### Directions
Say how many of the lines below contain the word "simp"; nothing else belongs in the answer.

========================

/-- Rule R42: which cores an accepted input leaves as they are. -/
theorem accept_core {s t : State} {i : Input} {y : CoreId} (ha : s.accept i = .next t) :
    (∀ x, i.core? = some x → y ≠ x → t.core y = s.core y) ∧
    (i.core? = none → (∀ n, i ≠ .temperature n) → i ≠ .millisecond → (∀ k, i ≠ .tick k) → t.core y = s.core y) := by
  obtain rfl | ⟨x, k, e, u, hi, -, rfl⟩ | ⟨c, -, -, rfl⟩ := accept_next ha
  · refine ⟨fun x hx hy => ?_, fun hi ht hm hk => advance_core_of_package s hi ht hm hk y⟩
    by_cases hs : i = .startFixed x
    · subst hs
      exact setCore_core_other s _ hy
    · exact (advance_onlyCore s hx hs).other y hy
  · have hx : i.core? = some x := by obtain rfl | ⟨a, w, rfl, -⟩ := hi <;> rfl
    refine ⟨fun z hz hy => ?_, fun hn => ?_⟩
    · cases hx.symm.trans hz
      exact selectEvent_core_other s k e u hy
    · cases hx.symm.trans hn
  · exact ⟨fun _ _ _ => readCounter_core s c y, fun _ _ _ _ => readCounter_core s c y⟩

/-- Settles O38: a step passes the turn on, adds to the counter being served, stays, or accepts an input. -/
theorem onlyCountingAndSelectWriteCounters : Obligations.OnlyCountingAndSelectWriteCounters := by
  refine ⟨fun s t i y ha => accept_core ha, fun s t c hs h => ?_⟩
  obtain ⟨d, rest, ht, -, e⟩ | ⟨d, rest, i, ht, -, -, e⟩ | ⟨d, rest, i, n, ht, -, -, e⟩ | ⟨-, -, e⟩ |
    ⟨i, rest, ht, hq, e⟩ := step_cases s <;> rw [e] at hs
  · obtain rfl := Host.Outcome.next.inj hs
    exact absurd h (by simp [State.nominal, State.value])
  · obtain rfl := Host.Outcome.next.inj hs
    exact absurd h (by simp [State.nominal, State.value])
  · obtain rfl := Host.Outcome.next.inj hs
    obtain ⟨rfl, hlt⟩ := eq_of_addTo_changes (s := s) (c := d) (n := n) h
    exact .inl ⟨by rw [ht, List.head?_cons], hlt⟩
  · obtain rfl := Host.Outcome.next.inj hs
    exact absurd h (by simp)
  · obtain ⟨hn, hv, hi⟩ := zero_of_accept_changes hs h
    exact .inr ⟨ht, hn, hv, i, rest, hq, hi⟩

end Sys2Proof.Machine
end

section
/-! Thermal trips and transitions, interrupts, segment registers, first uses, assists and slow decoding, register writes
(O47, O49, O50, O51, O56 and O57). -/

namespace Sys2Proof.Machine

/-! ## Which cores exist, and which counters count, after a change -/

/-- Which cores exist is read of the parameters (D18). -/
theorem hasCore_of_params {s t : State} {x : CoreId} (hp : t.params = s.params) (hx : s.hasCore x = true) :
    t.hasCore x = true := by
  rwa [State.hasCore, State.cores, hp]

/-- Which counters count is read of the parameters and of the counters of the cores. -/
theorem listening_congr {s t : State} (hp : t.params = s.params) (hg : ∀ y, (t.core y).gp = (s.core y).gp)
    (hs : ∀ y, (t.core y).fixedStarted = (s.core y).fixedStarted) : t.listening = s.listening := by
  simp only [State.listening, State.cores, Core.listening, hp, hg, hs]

========================

### Final answer
4